M09 #31

Actual Distance = Velocity x 1 second

(1) \(D = \frac{5^2}{100} + 9 \hspace{10} \Rightarrow Distance_{safe} \hspace{5} = \hspace{5} 9.25 \hspace{5} > \hspace{5} Distance_{actual} \hspace{3}(5 m)\) BREACH

(2) \(D = \frac{10^2}{100} + 9 \hspace{10} \Rightarrow Distance_{safe} \hspace{5} = \hspace{5} 10 \hspace{5} = \hspace{5} Distance_{actual} \hspace{3}(10 m)\) On Par, FINE

(3) \(D = \frac{25^2}{100} + 9 \hspace{10} \Rightarrow Distance_{safe} \hspace{5} = \hspace{5} 15.25 \hspace{5} < \hspace{5} Distance_{actual} \hspace{3}(25 m)\) FINE

(4) \(D = \frac{50^2}{100} + 9 \hspace{10} \Rightarrow Distance_{safe} \hspace{5} = \hspace{5} 34 \hspace{5} < \hspace{5} Distance_{actual} \hspace{3}(34 m)\) FINE

(5) \(D = \frac{90^2}{100} + 9 \hspace{10} \Rightarrow Distance_{safe} \hspace{5} = \hspace{5} 90 \hspace{5} = \hspace{5} Distance_{actual} \hspace{3}(90 m)\) On Par, FINE


Clearly, first choice of 5 m/s speed violates the regulation because distance maintained (5 m) is less than what the rule suggests.

Answer A.

I think you got confused which distance should be greater than the other.

I understand that plugging values is a better way but this is how i did it....

"If two cars want to maintain a time interval of 1 second between each other"
think of it this way => distant is given interms of time (1 sec)..ie ...'D' meters / 1 sec (or D m/s) hence velocity to be maintained = distance => substitute D=V or V=D in above equation => we get V^2 - 100V + 900 < 0 ( < sign indicates required condition ..ie..Speed which will not breach the safety barrier ) => on solving this we get (V-90) (V-10) < 0 => thus it is clear that any speed between 10 m/s to 90 m/s is OK but nothing out of this range....Hence answer is 5 m/s

If you like my post...consider it for Kudos...

Great explanation! Thank you!

Yeah punching the numbers in for the velocity .This explation makes it very clear for option A to be correct.

I am getting confused with the equation

on LHS we have a variable (D) whose unit is m whereas on RHS we have (v^2) which is (m/s)^2... so how is the equation valid??
Please explain

One more Quick way to do.
Looking at the equation...I choose the most easy value for plugging in..i.e., 10 m/s .

D = 100/100 + 9 = 10, which exactly meeting the norms (Option B).

Now, the fun part is you have
3 options (C,D,E) > just Ok value (10)
1 option (B) < just ok value (10).

I didn't use my brain much analyzing which is exceeding or less than norms...
All I know is there should be ONE & ONLY answer...hence option "A".

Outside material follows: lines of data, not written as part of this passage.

-- ==== Sys2Proof/Safety.lean ====
section
/-!
DEFINITION. What a safe step is, and what every command keeps: the canonical memories, deckles that do not overlap, the one-way
fuses and the queue.
-/

namespace Sys2Proof.Safety

open Sys2Proof.Machine

/-- The outcome is a next state. -/
def isNext (o : Machine.Res) : Bool :=
  match o with
  | .next _ => true
  | _ => false

/-- The next step answers a next state. -/
def safe (s : Machine.State) : Bool := isNext (Machine.step s)

/-- No two entries of a deckle table overlap (R196). -/
def deckleDisjoint (m : Tab Deckle) : Prop := ∀ i j, i ≠ j → dklOverlap (tget {} m i) (tget {} m j) = false

/-- The invariant of the machine: the DRAM contents and the program store are in canonical form, and no two deckles overlap. -/
structure Inv (s : State) : Prop where
  mem : Memory.wf s.pool.mem = true
  ps : Memory.wf s.seq.ps = true
  deckles : deckleDisjoint s.dkl.tab

/-- One-way fuses (R210): a valid or revoked key stays so, the security version does not fall, and the part's serial number, grade
and stepping do not change. -/
structure FusesKept (s t : State) : Prop where
  valid : ∀ i, bit s.glb.keyValid i = true → bit t.glb.keyValid i = true
  revoked : ∀ i, bit s.glb.keyRevoked i = true → bit t.glb.keyRevoked i = true
  svn : s.glb.svn ≤ t.glb.svn
  serial : t.glb.serial = s.glb.serial
  grade : t.glb.grade = s.glb.grade
  stepping : t.glb.stepping = s.glb.stepping

/-- Locked deckles are kept: an entry whose lock bit is set is the same (R204). -/
def locksKept (s t : State) : Prop := ∀ i, (tget {} s.dkl.tab i).locked = true → tget {} t.dkl.tab i = tget {} s.dkl.tab i

/-! ## Frames -/

/-- The parts of the machine a frame names: the fields of State, and of the pool, the sequencer and the deckle block the DRAM
contents, the program store, the Sheet Table, the deckle table and the contexts' registers and flags. -/
inductive Part where
  | glb | cmd | pwr | pace | slot | pwrfail | slotHold | pool | home | dkl | seq | mov | time | ten | port | quire | core | cnt | stk
  | tap | pairLo | pairHi | out | fresh | nextId | dram | store | sheets | deckles | registers
deriving DecidableEq, Repr

/-- A part of the machine is the same in two states. -/
def same (s t : State) : Part → Prop
  | .glb => t.glb = s.glb
  | .cmd => t.cmd = s.cmd
  | .pwr => t.pwr = s.pwr
  | .pace => t.pace = s.pace
  | .slot => t.slot = s.slot
  | .pwrfail => t.pwrfail = s.pwrfail
  | .slotHold => t.slotHold = s.slotHold
  | .pool => t.pool = s.pool
  | .home => t.home = s.home
  | .dkl => t.dkl = s.dkl
  | .seq => t.seq = s.seq
  | .mov => t.mov = s.mov
  | .time => t.time = s.time
  | .ten => t.ten = s.ten
  | .port => t.port = s.port
  | .quire => t.quire = s.quire
  | .core => t.core = s.core
  | .cnt => t.cnt = s.cnt
  | .stk => t.stk = s.stk
  | .tap => t.tap = s.tap
  | .pairLo => t.pairLo = s.pairLo
  | .pairHi => t.pairHi = s.pairHi
  | .out => t.out = s.out
  | .fresh => t.fresh = s.fresh
  | .nextId => t.nextId = s.nextId
  | .dram => t.pool.mem = s.pool.mem ∧ t.pool.poison = s.pool.poison
  | .store => t.seq.ps = s.seq.ps ∧ t.seq.psBad = s.seq.psBad
  | .sheets => t.pool.sheet = s.pool.sheet
  | .deckles => t.dkl.tab = s.dkl.tab
  | .registers => ∀ c, (∀ i, kget (getCtx t c) i = kget (getCtx s c) i) ∧ (getCtx t c).z = (getCtx s c).z ∧
      (getCtx t c).n = (getCtx s c).n ∧ (getCtx t c).c = (getCtx s c).c ∧ (getCtx t c).v = (getCtx s c).v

Gimme a kudo if you like this

I did using the bhushan252 way.......but got confused in the end.....niw i understand it.......A

A

Not sure if I did this right but here goes:

V= d/t therefore V = d/1 therefore V=D
D = (D^2/100) + 9
100D = D^2 + 900
D^2 -100D + 900
D = 10 or 90
Therefore, to meet the specifications of the formula the answer must be between 10 and 90 so the answer must be A.

I have no idea if I did it right, but I did get the right answer!

Here is how I solved it:

T = D/R; (v^2+900)/100r = 1. v = 90, v = 10. Since the distance should be less, "A" must be correct.

Hope somebody gets this strange approach.

Nice explanation. Got confused too.

tough one to understand...

for safe distance -

D >= V^2/100 + 9



D = V*T = V (T=1, given)

D >= D^2/100 + 9

D^2 -100D +9 =< 0

(D-10)(D-90) =< 0

10 =< D =< 90
10 =< V =< 90 (V=D)
anything, out of this range would violate the speed

only option A violates the speed limit

The biggest issue is the awkward wording of the question. It would be better if it was clarified that breach meant go in excess of as opposed to break. Since you can in theory breach it by going to close or too far. Since Only B and E work out to be exact it should be reworded as such that going over the amount is clear that its incorrect.